## [DATA]

theorem amendBand_iff (mask : Half) (f : PointFields) (r : PointRecord) :
    (mask == 0 || bandConstraints (amendedRecord mask f r).bandLow (amendedRecord mask f r).bandHigh
      (amendedRecord mask f r).hysteresis) = true ↔ (mask ≠ 0 → amendedBandFits mask f r) := by
  rw [Bool.or_eq_true, beq_iff_eq, bandConstraints_iff, or_iff_not_imp_left]
  rfl

theorem amendTag_iff (s : State) (p : Slot) (mask : Half) (t : Half) :
    (!(mask.getLsbD 0 && s.tagElsewhere t p)) = true ↔
      (mask.getLsbD 0 = true → ∀ q : Slot, q ≠ p → s.tagMap[q] ≠ some t) := by
  rw [Bool.not_eq_true', Bool.and_eq_false_imp, tagElsewhere_eq_false_iff]

theorem amendShared_iff {s : State} {mask : Half} {f : PointFields} (h : namesInRange mask f)
    (hdef : s.referenceDefined mask f) (owner : Byte) :
    (!mask.getLsbD 2 || (s.refs[refOf f.reference]).any (fun x => sharedWith x owner)) = true ↔
      (mask.getLsbD 2 = true → ∀ k : RefId, f.reference = refByte k → ∀ x ∈ s.refs[k],
        x.owner = owner ∨ x.isOpen = true ∨ owner = 15) := by
  obtain ⟨href, -⟩ := h
  rw [absent_or_iff]
  refine forall_congr' fun b => ?_
  rw [forall_named_ref (href b) (fun k => ∀ x ∈ s.refs[k], x.owner = owner ∨ x.isOpen = true ∨ owner = 15)]
  obtain ⟨x, hx⟩ := Option.ne_none_iff_exists'.mp
    ((forall_named_ref (href b) (fun k => s.refs[k] ≠ none)).mp (hdef b))
  simp only [hx, Option.any_some, sharedWith_iff, Option.mem_def, Option.some.injEq, forall_eq']

/-- The binding that the test of AMEND_POINT reads is the one that its byte carries, FFh when it is absent. -/
theorem amendBinding_eq (mask : Half) (b : Byte) :
    (if mask.getLsbD 10 = true then bindingOf b else none) = bindingOf (if mask.getLsbD 10 = true then b else 255) := by
  split <;> rfl

/-- An amendment that leads to a record within the ranges carries fields within them (R12 checks 2 and 6). -/
theorem amends_inRange {mask : Half} {f : PointFields} {r n : PointRecord} (ham : amends mask f r n) (hf : n.fieldsInRange)
    (hb : n.bandFits) : namesInRange mask f ∧ fieldsInRange mask.getLsbD f = true := by
  obtain ⟨htag, hinput, href, hint, hstale, hlimit, hhyst, hnotify, hbind⟩ := amends_present ham
  obtain ⟨rtag, rinput, rint, rstale, rlimit, rhyst, rnotify⟩ :=
    (fieldsInRange_iff (fun _ => true) n.fields).mp (fieldsInRange_fields hf hb _)
  refine ⟨(amendNames_iff mask f).mp ?_, (fieldsInRange_iff mask.getLsbD f).mpr ?_⟩
  · rw [Bool.and_eq_true, absent_or_iff, absent_or_iff]
    exact ⟨fun b => by rw [href b, refCoded_refByte], fun b => by rw [hbind b, bindingCoded_bindingByte]⟩
  · exact ⟨fun b => htag b ▸ rtag rfl, fun b => hinput b ▸ rinput rfl, fun b => hint b ▸ rint rfl,
      fun b => hstale b ▸ rstale rfl, fun b => hlimit b ▸ rlimit rfl, fun b => hhyst b ▸ rhyst rfl,
      fun b => hnotify b ▸ rnotify rfl⟩

/-- AMEND_POINT with every check passed (R12). -/
theorem amendFields_ok {s : State} {source : Byte} {p : Slot} {mask : Half} {f : PointFields} {r n : PointRecord}
    {y : RefRecord} (hr : s.points[p] = some r) (hmask : mask.toNat < 2048) (ham : amends mask f r n)
    (hy : s.refs[n.reference] = some y) (ha : admitted source r.owner)
    (hl : r.state = .live → mask.getLsbD 1 = false ∧ mask.getLsbD 2 = false ∧ mask.getLsbD 3 = false ∧
      mask.getLsbD 4 = false ∧ mask.getLsbD 5 = false)
    (hf : n.fieldsInRange) (hb : n.bandFits) (ht : mask.getLsbD 0 = true → ∀ q : Slot, q ≠ p → s.tagMap[q] ≠ some n.tag)
    (hs : mask.getLsbD 2 = true → y.owner = r.owner ∨ y.isOpen = true ∨ r.owner = 15)
    (hc : mask.getLsbD 10 = true → ∀ c ∈ n.binding, s.channels[c].owner = r.owner ∧ s.channels[c].mode = .own ∧
      (s.channels[c].binding = none ∨ s.channels[c].binding = some p)) :
    amendFields source (slotByte p) mask f s = .ok (s.amendSlot p r n) [] := by
  obtain ⟨htag, -, href, -, -, -, -, -, hbind⟩ := amends_present ham
  obtain ⟨hnames, hrange⟩ := amends_inRange ham hf hb
  have hnamed : mask.getLsbD 2 = true → s.refs[refOf f.reference] = some y := fun b => by
    simpa only [href b, refOf_refByte] using hy
  have hdefined : (!mask.getLsbD 2 || (s.refs[refOf f.reference]).isSome) = true :=
    (absent_or_iff _ _).mpr fun b => by rw [hnamed b]; rfl
  have hshared : (!mask.getLsbD 2 || (s.refs[refOf f.reference]).any (fun x => sharedWith x r.owner)) = true :=
    (absent_or_iff _ _).mpr fun b => by rw [hnamed b]; exact (sharedWith_iff y r.owner).mpr (hs b)
  have hcoded : (pointMaskCoded mask && fieldsInRange mask.getLsbD f) = true :=
    (Bool.and_eq_true _ _).mpr ⟨decide_eq_true hmask, hrange⟩
  have hband : (mask == 0 || bandConstraints n.bandLow n.bandHigh n.hysteresis) = true := by
    rw [(bandConstraints_iff n).mpr hb, Bool.or_true]
  have hfree : (!(mask.getLsbD 0 && s.tagElsewhere f.tag p)) = true :=
    (amendTag_iff s p mask f.tag).mpr fun b => htag b ▸ ht b
  have htest : ∀ c ∈ (if mask.getLsbD 10 = true then bindingOf f.binding else none), s.channels[c].owner = r.owner ∧
      s.channels[c].mode = .own ∧ (s.channels[c].binding = none ∨ s.channels[c].binding = some p) := by
    split
    · next b => rw [hbind b, bindingOf_bindingByte]; exact hc b
    · simp
  unfold amendFields
  rw [(amendNames_iff mask f).mpr hnames, require_true, onPoint_some hr, amends_eq ham, hdefined, mayChange_of_admitted ha,
    (amendStatic_iff r mask).mpr hl, hcoded, hband, hfree, hshared, bindingTest_passes htest]
  rfl

/-- The checks of AMEND_POINT refuse as their list says (R12). -/
theorem amendFields_refusedWith {s : State} {source code : Byte} {p : Slot} {mask : Half} {f : PointFields} {r : PointRecord}
    (hr : s.points[p] = some r) (h : firstFailing (amendPointChecks s source p r mask f) code) :
    (amendFields source (slotByte p) mask f s).refusedWith code := by
  refine require_refusedWith h (amendNames_iff mask f) rfl fun hnames h => ?_
  have hbinding : bindingInRange (if mask.getLsbD 10 = true then f.binding else 255) := by
    split
    · next b => exact hnames.2 b
    · exact .inr rfl
  rw [onPoint_some hr, amendBinding_eq]
  refine require_refusedWith h (amendDefined_iff hnames) rfl fun hdef h =>
    require_refusedWith h (mayChange_iff ..) rfl fun _ h => require_refusedWith h (amendStatic_iff r mask) rfl fun _ h =>
    require_refusedWith h ?_ rfl fun _ h => require_refusedWith h (amendBand_iff mask f r) rfl fun _ h =>
    require_refusedWith h (amendTag_iff s p mask f.tag) rfl fun _ h =>
    require_refusedWith h (amendShared_iff hnames hdef r.owner) rfl fun _ h =>
    bindingTest_refusedWith hbinding (fun _ => Iff.rfl) h
  rw [Bool.and_eq_true, fieldsInRange_iff, pointMaskCoded, decide_eq_true_iff]

/-- Settles O24: the checks passed one by one, and the list of checks followed to the first that fails. -/
theorem amendPointWritesThePresentFields : Obligations.AmendPointWritesThePresentFields := by
  constructor
  · intro s kind source p mask f r n x y h hr hmask ham hx hy ha hl hf hb ht hs hc ho
    have hanswer := (amendPoint_bytes source (slotByte p) mask f s).trans
      (amendFields_ok hr hmask ham hy ha hl hf hb ht hs hc)
    have hn : n.binding ≠ r.binding → s.ownMode n.binding := amends_eq ham ▸ amended_ownMode (amends_eq ham ▸ hc)
    rw [amendSlot_eq hx hy ho hn] at hanswer
    exact completes_ok rfl h hanswer rfl
  · intro s kind source code p mask f r h hr hcode
    exact completes_refused rfl h (amendPoint_bytes source (slotByte p) mask f s ▸ amendFields_refusedWith hr hcode)

end Sys2Proof.Machine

## [WHAT TO DO]
Only the number is wanted here. How many lines in the entries contain "rint"?

## [EXERCISE OUTPUT]
2